[[ Given entries open ]]

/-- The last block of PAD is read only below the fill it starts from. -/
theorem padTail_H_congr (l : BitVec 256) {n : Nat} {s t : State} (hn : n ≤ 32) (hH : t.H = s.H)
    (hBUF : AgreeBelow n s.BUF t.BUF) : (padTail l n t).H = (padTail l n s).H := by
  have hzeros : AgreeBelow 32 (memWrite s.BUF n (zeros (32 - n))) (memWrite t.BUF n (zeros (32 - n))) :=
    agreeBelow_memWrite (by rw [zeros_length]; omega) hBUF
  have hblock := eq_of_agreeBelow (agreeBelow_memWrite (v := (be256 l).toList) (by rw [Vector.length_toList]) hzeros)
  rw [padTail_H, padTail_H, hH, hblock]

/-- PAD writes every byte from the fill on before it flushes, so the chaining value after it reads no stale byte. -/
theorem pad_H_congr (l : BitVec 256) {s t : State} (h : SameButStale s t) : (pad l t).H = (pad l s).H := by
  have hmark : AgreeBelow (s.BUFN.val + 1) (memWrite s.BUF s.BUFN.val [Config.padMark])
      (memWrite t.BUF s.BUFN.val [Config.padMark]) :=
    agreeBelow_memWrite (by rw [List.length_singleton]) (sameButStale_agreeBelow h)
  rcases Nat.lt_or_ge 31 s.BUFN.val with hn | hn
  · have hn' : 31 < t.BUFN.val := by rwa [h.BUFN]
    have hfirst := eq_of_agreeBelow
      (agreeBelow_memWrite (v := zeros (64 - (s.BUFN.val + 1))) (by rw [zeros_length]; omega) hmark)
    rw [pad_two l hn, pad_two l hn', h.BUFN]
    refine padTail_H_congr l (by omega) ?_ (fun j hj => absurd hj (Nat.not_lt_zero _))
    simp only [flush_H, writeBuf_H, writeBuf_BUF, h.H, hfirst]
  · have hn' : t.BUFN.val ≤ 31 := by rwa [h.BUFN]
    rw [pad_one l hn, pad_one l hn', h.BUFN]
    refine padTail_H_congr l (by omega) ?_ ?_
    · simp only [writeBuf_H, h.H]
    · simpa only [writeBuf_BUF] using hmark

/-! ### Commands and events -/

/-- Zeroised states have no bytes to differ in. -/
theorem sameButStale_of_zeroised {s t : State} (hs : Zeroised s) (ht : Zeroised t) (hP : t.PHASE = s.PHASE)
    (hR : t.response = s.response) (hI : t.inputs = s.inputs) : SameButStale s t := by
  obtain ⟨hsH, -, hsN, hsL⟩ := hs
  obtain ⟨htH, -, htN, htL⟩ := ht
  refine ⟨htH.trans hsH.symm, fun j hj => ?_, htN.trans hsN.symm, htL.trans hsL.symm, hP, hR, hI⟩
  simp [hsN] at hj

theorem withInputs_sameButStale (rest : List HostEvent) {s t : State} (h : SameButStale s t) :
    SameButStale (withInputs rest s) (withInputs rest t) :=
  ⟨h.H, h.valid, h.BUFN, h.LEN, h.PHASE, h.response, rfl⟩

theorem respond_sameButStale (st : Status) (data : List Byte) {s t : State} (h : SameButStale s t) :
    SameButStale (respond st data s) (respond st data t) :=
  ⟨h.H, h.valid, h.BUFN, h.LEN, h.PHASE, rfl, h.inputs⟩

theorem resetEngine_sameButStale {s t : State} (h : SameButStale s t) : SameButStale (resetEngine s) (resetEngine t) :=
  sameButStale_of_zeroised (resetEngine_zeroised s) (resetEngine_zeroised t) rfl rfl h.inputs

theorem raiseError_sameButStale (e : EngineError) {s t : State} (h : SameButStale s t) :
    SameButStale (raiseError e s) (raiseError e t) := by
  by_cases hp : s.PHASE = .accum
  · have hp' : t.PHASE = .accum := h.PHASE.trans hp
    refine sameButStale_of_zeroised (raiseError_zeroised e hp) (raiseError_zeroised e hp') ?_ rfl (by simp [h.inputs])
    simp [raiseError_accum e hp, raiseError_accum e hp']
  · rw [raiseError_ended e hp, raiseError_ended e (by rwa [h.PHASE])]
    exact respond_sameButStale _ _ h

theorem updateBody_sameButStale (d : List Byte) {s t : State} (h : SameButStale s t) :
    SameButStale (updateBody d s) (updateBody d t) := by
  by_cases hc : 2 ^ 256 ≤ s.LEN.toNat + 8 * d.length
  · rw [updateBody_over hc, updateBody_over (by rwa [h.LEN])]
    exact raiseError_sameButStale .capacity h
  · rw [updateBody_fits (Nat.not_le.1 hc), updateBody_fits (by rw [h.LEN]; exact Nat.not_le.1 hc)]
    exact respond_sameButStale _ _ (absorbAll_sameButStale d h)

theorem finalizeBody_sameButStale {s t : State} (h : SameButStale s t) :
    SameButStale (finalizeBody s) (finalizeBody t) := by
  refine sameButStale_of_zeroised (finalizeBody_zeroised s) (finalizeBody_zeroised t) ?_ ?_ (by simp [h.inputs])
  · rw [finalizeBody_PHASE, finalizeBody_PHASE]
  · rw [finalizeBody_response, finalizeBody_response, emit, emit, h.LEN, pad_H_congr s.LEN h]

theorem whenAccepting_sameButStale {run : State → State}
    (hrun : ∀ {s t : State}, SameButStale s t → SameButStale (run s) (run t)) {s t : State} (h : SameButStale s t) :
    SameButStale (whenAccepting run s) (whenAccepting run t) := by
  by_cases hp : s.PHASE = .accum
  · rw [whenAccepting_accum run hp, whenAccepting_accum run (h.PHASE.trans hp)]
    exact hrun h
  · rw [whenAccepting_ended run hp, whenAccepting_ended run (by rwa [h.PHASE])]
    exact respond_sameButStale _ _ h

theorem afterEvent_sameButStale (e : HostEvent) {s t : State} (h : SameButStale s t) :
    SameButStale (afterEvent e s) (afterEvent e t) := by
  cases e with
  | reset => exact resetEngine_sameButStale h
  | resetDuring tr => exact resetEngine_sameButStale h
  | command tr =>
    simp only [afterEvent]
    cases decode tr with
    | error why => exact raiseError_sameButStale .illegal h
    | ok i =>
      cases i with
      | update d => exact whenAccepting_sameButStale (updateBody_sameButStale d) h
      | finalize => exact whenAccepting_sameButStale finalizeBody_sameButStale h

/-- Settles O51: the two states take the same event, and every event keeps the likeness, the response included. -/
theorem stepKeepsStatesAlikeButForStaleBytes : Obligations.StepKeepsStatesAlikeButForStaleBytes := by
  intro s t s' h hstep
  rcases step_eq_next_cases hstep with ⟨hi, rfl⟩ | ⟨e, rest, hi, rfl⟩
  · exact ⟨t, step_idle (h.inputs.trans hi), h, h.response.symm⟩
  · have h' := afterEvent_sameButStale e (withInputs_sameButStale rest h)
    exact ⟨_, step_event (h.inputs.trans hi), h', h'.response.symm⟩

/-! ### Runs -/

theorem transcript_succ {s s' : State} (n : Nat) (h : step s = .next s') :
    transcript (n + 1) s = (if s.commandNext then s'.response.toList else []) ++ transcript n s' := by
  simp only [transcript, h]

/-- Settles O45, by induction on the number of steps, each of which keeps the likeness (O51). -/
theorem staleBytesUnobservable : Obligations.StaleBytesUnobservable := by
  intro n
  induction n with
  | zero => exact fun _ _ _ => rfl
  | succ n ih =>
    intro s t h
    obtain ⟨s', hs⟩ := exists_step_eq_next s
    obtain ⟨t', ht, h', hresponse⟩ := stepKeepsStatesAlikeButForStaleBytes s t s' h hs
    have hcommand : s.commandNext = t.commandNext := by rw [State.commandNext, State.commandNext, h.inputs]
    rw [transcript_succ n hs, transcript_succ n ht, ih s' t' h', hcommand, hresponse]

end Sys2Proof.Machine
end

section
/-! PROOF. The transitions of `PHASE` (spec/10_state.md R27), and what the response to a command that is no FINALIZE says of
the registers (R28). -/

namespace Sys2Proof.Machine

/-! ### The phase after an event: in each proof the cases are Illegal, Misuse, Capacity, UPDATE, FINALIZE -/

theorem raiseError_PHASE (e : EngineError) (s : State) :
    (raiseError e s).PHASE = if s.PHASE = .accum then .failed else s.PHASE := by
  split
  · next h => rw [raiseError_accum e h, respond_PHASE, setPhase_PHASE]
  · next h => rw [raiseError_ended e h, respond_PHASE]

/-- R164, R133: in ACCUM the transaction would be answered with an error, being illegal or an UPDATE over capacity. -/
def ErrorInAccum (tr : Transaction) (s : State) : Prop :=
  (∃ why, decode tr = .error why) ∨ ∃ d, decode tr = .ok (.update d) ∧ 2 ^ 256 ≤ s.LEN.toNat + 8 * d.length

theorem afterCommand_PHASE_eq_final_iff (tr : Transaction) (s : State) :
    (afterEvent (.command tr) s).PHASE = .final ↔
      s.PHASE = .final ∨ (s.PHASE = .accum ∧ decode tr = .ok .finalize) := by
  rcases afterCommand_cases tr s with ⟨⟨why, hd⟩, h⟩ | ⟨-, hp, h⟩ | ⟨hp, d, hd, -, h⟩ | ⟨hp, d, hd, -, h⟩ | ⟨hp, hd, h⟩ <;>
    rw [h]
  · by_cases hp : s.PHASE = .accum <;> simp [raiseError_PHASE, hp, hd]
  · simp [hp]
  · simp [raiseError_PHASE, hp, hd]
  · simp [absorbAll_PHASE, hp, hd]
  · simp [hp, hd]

[[ Given entries closed ]]
[[ Given entries open ]]

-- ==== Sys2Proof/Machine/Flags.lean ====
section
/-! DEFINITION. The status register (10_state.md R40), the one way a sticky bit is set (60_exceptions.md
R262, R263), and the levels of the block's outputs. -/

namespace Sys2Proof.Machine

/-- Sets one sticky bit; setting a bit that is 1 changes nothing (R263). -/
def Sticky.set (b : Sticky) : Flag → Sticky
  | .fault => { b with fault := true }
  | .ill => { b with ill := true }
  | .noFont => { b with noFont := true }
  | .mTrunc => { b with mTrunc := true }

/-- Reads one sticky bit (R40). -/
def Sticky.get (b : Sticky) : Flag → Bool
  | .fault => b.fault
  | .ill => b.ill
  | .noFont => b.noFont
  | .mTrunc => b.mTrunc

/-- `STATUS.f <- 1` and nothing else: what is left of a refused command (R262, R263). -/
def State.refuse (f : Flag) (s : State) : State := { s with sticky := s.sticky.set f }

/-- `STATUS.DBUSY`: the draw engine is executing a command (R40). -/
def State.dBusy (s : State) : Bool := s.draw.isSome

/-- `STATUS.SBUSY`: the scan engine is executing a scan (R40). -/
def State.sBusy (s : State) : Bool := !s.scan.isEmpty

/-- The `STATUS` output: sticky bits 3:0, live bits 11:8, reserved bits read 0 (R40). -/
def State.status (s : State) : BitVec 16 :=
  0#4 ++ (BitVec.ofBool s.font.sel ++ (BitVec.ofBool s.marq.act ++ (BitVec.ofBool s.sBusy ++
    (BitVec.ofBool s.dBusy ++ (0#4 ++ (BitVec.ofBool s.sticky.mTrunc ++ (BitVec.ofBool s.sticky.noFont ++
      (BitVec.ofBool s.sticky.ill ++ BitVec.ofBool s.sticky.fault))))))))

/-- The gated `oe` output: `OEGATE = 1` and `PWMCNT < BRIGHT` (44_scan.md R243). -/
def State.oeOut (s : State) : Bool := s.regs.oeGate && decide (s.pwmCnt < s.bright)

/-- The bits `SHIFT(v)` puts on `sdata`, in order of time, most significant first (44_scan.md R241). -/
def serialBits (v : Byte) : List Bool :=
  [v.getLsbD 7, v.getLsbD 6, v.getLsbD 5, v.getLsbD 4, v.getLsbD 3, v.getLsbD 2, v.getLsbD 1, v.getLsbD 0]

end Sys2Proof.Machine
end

[[ Given entries closed ]]
[[ Given entries open ]]

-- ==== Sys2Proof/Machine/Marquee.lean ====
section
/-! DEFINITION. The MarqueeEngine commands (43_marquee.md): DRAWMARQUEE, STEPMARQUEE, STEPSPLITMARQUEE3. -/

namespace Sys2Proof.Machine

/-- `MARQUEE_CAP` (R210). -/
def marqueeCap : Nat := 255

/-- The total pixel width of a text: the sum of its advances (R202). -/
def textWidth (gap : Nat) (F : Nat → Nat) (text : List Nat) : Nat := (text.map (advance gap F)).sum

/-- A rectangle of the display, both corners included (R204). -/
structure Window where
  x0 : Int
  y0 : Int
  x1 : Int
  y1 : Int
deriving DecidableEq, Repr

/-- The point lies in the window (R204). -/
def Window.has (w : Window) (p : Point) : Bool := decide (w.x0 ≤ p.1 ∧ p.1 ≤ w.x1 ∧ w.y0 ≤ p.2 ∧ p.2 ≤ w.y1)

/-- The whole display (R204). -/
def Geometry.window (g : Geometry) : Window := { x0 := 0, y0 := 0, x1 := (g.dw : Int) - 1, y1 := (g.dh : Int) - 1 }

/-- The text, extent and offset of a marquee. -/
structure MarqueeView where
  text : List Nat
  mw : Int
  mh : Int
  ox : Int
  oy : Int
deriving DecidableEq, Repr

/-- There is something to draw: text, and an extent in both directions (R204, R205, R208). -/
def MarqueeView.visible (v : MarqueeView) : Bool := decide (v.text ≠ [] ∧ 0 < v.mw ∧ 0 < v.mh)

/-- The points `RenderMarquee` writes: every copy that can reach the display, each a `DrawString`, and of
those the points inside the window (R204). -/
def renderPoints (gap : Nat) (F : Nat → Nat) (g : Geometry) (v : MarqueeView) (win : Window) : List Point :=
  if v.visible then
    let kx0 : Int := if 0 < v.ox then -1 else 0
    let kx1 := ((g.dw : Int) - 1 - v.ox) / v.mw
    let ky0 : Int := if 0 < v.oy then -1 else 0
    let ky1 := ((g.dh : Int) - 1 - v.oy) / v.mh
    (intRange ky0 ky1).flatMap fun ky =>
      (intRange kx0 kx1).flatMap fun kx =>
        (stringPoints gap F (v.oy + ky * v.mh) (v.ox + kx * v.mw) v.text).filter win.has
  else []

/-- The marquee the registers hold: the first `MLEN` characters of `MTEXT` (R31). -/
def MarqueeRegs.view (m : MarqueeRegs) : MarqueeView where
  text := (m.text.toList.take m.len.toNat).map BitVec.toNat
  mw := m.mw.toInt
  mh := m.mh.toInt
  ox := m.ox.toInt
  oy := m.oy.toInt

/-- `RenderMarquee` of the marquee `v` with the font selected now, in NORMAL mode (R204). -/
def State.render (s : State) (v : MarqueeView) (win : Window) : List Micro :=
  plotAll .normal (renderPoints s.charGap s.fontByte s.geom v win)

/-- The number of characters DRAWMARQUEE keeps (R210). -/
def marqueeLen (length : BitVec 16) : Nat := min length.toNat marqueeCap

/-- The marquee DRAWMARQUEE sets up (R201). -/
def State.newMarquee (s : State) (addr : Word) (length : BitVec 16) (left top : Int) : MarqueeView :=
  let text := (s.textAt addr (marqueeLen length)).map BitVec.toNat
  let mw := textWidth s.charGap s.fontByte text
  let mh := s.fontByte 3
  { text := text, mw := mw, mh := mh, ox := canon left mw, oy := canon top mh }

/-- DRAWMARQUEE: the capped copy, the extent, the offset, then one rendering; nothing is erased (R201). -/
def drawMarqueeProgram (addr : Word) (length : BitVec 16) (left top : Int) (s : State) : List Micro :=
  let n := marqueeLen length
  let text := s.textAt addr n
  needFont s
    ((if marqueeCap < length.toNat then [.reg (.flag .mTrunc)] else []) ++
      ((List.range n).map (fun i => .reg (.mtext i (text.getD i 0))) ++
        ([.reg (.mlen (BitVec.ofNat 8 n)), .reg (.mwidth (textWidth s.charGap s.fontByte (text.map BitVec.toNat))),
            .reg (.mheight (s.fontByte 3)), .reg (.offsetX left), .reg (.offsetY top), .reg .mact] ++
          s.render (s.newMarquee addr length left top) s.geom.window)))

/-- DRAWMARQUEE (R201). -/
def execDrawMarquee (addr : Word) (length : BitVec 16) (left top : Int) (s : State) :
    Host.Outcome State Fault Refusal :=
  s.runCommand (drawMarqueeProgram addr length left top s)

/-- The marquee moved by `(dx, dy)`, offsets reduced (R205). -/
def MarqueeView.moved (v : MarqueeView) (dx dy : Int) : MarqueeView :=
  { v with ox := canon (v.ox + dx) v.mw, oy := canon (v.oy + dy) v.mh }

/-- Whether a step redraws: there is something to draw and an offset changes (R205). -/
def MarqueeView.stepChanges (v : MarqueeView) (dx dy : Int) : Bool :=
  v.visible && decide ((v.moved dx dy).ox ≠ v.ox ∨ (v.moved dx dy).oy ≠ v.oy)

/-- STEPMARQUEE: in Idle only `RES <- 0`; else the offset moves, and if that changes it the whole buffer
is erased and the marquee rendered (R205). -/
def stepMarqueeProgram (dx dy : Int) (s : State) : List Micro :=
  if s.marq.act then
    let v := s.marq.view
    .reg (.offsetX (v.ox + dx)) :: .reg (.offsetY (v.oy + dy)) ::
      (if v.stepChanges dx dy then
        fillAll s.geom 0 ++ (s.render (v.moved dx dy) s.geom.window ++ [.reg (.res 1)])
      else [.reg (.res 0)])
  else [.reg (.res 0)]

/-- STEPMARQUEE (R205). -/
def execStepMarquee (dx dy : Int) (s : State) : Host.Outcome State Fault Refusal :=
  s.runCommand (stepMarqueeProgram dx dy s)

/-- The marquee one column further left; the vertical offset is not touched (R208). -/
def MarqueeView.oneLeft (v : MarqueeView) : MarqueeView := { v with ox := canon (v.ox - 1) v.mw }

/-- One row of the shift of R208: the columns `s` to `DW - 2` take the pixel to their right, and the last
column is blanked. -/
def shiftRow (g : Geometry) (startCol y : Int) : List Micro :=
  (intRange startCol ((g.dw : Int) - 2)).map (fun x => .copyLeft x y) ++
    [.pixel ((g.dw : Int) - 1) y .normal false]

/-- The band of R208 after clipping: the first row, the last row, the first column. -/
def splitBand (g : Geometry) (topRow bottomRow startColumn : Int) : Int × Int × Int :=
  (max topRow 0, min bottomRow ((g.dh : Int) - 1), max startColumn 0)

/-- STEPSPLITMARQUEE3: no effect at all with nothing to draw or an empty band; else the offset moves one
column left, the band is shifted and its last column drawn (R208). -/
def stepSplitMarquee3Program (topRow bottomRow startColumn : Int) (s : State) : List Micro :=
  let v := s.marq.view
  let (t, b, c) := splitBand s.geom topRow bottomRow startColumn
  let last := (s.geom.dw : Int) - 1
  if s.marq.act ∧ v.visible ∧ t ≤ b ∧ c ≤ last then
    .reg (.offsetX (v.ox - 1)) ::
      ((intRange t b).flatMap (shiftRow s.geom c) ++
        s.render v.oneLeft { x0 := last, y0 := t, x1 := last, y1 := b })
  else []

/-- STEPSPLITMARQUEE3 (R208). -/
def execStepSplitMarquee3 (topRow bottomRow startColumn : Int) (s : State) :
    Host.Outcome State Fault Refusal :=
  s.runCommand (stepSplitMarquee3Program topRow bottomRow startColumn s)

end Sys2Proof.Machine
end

[[ Given entries closed ]]

§ Exercise description
The lines above, starting at the one with "starts from. -/" and ending at the one with "rcases Nat.lt_or_ge 31", are the only ones to return, exactly as written.

§ Solved exercise
/-- The last block of PAD is read only below the fill it starts from. -/
theorem padTail_H_congr (l : BitVec 256) {n : Nat} {s t : State} (hn : n ≤ 32) (hH : t.H = s.H)
    (hBUF : AgreeBelow n s.BUF t.BUF) : (padTail l n t).H = (padTail l n s).H := by
  have hzeros : AgreeBelow 32 (memWrite s.BUF n (zeros (32 - n))) (memWrite t.BUF n (zeros (32 - n))) :=
    agreeBelow_memWrite (by rw [zeros_length]; omega) hBUF
  have hblock := eq_of_agreeBelow (agreeBelow_memWrite (v := (be256 l).toList) (by rw [Vector.length_toList]) hzeros)
  rw [padTail_H, padTail_H, hH, hblock]

/-- PAD writes every byte from the fill on before it flushes, so the chaining value after it reads no stale byte. -/
theorem pad_H_congr (l : BitVec 256) {s t : State} (h : SameButStale s t) : (pad l t).H = (pad l s).H := by
  have hmark : AgreeBelow (s.BUFN.val + 1) (memWrite s.BUF s.BUFN.val [Config.padMark])
      (memWrite t.BUF s.BUFN.val [Config.padMark]) :=
    agreeBelow_memWrite (by rw [List.length_singleton]) (sameButStale_agreeBelow h)
  rcases Nat.lt_or_ge 31 s.BUFN.val with hn | hn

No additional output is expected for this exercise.